▸ **Work instruction**
Please transcribe exactly, and only, the lines of the data below between the line holding "p.rop) (ropSize p.rop))]" and the line holding "let d := (p.data.drop u.1).take u.2", inclusive.

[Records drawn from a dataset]
________________________
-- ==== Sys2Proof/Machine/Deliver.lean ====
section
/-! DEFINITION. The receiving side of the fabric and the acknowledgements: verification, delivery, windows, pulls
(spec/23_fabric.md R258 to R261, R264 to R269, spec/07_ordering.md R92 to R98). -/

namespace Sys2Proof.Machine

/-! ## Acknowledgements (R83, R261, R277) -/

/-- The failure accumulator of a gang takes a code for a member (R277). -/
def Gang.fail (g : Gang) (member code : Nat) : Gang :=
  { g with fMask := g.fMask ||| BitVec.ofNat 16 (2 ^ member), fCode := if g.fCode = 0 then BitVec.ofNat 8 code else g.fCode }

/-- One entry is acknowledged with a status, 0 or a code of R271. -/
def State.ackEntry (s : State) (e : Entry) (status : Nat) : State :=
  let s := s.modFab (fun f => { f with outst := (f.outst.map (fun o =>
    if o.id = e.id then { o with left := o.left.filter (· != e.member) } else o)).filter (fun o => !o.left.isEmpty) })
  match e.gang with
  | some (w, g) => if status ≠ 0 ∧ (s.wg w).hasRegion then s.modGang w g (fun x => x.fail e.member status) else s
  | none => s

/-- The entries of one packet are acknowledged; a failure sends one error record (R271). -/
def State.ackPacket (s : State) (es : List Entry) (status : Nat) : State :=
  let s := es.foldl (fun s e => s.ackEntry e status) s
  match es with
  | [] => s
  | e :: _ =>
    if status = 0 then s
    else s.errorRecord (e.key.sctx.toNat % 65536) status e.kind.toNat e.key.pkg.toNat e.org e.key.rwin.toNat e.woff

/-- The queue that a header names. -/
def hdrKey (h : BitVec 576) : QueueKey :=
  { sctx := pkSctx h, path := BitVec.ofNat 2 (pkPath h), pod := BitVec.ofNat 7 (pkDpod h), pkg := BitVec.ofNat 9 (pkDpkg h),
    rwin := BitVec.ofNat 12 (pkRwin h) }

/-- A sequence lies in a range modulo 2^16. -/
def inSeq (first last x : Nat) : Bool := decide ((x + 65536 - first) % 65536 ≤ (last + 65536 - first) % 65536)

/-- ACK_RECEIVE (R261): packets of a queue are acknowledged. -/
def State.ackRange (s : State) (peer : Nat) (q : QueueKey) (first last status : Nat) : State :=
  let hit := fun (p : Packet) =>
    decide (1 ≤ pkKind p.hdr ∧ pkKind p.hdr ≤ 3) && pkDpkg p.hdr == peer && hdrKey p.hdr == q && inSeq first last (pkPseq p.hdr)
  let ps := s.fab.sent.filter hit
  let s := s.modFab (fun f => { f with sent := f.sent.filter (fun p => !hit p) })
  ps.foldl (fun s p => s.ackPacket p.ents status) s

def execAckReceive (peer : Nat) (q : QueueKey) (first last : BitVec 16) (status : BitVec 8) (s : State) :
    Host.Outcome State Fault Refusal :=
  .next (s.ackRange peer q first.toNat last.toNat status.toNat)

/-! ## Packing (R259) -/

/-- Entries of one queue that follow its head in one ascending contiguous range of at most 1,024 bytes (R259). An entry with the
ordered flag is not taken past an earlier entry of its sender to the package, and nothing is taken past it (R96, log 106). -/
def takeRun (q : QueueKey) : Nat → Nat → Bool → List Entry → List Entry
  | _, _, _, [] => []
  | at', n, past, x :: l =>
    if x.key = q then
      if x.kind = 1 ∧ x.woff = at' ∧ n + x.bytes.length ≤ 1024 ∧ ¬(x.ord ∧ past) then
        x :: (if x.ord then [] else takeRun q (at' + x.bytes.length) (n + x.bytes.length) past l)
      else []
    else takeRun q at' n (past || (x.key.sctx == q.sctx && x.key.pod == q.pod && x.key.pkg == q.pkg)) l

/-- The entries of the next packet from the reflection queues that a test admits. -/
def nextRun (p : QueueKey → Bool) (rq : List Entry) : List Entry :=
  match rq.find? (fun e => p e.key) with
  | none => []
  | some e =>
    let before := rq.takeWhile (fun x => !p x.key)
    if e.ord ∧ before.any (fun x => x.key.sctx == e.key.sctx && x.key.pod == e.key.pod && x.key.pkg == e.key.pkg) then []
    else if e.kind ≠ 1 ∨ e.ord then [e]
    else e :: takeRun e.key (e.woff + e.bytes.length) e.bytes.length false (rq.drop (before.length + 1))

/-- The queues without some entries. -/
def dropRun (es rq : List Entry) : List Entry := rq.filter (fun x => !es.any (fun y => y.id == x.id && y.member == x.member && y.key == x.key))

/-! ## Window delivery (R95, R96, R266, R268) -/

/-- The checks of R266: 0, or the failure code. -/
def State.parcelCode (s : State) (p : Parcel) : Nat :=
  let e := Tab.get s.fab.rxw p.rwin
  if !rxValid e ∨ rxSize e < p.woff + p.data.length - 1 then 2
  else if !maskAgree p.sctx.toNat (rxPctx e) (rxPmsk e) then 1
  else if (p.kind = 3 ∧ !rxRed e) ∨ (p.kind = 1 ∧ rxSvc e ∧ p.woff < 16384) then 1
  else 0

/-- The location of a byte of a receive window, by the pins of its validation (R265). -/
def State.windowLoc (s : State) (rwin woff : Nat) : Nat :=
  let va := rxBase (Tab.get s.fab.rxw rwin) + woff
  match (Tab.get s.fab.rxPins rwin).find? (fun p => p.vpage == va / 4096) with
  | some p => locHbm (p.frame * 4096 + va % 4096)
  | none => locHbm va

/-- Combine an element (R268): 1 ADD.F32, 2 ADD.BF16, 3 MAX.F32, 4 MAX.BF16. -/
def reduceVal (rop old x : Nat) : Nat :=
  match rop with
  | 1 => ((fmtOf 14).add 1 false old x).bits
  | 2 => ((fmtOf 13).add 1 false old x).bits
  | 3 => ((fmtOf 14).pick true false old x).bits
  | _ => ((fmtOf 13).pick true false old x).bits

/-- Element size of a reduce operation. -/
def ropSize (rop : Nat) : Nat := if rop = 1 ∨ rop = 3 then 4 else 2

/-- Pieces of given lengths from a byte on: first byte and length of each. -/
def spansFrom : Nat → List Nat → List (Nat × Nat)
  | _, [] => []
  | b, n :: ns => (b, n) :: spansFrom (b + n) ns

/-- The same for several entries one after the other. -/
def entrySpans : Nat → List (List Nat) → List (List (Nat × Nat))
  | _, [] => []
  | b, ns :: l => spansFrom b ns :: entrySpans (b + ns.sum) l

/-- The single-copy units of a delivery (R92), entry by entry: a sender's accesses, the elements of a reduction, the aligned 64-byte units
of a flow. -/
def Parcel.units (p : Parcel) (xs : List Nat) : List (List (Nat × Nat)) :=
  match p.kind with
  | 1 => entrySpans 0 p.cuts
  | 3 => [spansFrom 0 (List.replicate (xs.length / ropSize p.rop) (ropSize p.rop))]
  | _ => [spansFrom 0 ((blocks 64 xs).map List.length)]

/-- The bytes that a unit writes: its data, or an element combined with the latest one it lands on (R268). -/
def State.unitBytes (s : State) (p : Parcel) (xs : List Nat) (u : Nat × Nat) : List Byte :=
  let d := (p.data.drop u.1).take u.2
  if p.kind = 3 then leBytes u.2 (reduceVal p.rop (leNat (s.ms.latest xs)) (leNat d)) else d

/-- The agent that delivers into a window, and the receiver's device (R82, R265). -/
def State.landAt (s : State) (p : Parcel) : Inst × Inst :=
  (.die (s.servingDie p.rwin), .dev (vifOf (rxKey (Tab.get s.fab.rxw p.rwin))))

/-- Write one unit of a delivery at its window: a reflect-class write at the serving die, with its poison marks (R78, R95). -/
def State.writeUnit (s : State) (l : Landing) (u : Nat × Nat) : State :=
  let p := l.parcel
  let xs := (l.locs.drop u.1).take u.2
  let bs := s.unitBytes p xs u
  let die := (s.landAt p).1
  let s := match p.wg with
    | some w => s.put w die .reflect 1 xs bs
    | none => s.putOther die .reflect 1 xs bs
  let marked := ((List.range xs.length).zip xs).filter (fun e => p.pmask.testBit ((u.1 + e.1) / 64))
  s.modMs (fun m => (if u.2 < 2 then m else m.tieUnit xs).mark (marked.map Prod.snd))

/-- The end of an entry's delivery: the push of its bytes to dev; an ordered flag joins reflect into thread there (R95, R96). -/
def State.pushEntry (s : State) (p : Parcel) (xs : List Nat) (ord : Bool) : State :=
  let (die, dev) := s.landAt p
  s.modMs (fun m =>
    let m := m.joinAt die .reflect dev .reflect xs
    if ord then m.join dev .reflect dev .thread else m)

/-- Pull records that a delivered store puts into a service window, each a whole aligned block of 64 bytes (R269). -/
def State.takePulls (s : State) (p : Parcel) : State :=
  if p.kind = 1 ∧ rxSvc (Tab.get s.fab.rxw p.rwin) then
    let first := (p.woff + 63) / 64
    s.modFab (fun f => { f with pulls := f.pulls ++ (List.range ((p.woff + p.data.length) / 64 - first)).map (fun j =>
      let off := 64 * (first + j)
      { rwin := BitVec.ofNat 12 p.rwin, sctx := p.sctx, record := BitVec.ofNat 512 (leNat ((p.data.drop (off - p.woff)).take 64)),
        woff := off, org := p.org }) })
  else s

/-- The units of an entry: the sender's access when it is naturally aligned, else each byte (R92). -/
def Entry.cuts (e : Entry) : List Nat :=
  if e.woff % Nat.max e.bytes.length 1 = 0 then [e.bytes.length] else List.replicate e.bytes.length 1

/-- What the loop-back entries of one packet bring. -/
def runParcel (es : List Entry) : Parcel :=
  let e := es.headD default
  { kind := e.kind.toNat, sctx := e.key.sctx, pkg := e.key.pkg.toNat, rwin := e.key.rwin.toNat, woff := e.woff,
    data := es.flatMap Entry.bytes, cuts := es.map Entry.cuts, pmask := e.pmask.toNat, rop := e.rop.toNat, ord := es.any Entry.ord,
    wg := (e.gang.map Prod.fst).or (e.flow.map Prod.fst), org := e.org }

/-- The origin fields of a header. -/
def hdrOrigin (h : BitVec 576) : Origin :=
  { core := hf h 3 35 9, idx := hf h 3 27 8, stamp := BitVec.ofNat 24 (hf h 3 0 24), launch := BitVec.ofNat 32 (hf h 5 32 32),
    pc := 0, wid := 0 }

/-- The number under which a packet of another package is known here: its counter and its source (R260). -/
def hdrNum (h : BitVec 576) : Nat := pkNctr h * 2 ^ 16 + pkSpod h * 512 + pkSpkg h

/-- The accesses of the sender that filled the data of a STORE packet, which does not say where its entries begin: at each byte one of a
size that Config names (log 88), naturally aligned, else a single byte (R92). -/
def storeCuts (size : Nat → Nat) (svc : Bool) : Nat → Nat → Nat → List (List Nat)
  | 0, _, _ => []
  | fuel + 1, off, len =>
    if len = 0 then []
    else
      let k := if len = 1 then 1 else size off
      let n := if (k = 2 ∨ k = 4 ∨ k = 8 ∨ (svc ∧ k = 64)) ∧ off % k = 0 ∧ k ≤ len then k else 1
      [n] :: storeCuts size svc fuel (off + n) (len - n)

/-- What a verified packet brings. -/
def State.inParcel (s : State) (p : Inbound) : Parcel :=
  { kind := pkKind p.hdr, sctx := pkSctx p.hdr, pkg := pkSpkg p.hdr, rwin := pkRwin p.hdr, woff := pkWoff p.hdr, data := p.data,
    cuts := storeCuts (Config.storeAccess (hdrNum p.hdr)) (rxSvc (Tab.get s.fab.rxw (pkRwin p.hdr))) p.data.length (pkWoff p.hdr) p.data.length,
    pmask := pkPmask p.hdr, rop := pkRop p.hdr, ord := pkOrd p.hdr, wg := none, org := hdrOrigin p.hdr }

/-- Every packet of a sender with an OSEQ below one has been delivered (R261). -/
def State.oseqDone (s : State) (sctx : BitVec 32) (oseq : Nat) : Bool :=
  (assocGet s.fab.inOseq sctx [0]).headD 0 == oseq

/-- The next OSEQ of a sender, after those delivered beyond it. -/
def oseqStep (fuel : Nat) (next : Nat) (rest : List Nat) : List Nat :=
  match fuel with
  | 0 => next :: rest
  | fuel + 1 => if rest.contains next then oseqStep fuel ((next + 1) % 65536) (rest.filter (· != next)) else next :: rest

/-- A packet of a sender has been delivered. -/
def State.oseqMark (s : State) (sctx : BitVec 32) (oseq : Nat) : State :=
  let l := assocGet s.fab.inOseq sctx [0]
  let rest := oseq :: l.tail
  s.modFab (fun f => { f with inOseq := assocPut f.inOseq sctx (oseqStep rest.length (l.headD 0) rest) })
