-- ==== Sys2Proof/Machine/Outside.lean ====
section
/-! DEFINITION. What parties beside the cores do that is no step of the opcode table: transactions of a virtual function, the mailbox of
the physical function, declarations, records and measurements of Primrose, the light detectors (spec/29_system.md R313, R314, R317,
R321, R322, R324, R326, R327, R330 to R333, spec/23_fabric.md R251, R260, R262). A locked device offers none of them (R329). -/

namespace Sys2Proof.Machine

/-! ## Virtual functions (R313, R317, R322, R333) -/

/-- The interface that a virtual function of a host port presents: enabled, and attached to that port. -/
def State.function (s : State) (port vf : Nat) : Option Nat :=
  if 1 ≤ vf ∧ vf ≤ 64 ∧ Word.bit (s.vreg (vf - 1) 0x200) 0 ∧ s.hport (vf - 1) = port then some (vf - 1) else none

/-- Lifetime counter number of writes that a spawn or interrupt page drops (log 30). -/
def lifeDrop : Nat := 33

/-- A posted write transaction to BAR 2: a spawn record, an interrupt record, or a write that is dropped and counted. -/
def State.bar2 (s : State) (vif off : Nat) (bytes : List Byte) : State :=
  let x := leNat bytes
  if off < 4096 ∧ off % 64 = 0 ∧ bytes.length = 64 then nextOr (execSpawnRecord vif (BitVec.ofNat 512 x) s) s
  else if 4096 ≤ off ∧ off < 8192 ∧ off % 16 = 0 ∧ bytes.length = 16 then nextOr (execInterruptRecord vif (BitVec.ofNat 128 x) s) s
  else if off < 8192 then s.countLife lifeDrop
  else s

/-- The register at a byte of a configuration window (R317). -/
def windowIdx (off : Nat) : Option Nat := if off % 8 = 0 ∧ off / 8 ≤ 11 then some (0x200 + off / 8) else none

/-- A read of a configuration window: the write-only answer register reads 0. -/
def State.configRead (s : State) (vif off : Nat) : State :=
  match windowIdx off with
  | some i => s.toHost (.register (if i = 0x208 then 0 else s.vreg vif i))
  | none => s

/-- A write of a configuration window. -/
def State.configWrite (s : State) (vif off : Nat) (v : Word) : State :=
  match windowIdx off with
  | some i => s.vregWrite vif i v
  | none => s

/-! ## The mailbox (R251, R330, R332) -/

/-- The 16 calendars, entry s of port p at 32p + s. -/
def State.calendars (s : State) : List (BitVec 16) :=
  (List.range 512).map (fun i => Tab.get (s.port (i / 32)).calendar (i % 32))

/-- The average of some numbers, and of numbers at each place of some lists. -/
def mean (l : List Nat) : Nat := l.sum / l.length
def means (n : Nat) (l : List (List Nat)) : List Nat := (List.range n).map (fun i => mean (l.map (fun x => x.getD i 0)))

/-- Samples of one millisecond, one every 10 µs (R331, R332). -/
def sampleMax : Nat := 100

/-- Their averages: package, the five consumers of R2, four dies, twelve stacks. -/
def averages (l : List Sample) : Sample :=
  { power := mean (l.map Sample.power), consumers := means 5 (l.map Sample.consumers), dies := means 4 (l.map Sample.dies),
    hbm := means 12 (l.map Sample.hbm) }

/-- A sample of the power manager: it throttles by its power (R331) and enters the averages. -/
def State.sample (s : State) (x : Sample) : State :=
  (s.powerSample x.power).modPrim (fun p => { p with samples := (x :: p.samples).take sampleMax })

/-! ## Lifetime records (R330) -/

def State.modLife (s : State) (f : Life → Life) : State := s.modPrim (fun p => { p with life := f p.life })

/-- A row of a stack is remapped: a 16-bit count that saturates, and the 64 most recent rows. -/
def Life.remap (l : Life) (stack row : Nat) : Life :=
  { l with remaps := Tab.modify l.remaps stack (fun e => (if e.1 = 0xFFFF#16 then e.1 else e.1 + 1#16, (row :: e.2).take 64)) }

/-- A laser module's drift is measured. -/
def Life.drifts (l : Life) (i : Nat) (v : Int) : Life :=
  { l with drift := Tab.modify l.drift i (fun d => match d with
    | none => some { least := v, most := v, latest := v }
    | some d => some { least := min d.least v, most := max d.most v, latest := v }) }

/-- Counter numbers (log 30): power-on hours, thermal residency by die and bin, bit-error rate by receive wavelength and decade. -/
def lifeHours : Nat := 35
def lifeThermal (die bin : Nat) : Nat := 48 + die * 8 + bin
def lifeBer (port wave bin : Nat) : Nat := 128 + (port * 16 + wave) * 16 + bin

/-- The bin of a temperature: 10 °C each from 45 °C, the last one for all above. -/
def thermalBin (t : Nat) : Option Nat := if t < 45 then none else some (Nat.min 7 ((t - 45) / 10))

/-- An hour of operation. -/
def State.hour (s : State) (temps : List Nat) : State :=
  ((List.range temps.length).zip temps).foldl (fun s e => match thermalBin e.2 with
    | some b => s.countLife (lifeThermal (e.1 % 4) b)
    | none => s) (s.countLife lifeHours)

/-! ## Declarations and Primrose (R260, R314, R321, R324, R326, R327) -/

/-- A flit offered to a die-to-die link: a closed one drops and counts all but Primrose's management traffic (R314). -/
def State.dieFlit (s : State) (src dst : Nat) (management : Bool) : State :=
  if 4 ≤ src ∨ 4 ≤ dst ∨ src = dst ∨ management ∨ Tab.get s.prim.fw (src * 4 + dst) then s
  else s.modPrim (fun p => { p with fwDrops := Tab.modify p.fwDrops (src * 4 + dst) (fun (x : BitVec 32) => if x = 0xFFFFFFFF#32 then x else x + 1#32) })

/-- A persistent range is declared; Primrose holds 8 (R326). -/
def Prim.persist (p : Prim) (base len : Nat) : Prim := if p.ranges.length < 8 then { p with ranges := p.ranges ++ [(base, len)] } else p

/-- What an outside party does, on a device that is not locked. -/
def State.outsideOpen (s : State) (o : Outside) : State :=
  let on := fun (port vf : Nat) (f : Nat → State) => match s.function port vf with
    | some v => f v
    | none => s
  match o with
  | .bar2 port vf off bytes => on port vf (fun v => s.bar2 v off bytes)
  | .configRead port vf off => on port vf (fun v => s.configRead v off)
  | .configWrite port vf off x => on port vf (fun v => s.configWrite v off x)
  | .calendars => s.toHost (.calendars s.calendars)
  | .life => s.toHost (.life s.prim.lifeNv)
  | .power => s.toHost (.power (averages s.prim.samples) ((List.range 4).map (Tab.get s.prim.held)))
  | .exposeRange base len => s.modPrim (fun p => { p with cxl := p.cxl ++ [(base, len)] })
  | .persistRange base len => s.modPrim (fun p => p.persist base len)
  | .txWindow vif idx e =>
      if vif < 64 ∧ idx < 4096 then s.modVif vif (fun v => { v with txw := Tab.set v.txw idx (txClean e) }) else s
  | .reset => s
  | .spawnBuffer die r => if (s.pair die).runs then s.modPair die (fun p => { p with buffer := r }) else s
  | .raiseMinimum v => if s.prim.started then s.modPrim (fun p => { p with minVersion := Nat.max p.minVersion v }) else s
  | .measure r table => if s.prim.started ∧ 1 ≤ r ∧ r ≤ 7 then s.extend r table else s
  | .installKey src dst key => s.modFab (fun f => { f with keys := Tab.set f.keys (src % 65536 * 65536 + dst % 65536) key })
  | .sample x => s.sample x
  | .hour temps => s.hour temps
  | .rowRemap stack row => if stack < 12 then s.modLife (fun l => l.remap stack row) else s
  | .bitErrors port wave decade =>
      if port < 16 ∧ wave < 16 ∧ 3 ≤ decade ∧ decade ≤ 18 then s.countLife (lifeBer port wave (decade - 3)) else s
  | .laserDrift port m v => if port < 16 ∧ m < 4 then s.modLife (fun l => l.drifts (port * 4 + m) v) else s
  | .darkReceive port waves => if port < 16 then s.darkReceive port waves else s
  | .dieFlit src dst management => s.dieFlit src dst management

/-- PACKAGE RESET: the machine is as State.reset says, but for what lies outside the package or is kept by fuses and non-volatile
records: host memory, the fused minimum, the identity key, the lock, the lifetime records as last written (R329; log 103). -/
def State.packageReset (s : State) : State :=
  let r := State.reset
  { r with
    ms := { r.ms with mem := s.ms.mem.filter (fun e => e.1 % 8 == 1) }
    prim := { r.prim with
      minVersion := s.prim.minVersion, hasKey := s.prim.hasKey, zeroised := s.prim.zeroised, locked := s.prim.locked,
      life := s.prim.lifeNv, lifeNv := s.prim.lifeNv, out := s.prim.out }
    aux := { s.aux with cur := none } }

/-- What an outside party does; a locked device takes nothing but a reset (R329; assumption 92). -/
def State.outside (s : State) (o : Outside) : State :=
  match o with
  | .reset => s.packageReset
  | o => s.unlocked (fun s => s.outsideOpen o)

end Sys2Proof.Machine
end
________________________
▸ **Result of the exercise**
  | 3 => [spansFrom 0 (List.replicate (xs.length / ropSize p.rop) (ropSize p.rop))]
  | _ => [spansFrom 0 ((blocks 64 xs).map List.length)]

/-- The bytes that a unit writes: its data, or an element combined with the latest one it lands on (R268). -/
def State.unitBytes (s : State) (p : Parcel) (xs : List Nat) (u : Nat × Nat) : List Byte :=
  let d := (p.data.drop u.1).take u.2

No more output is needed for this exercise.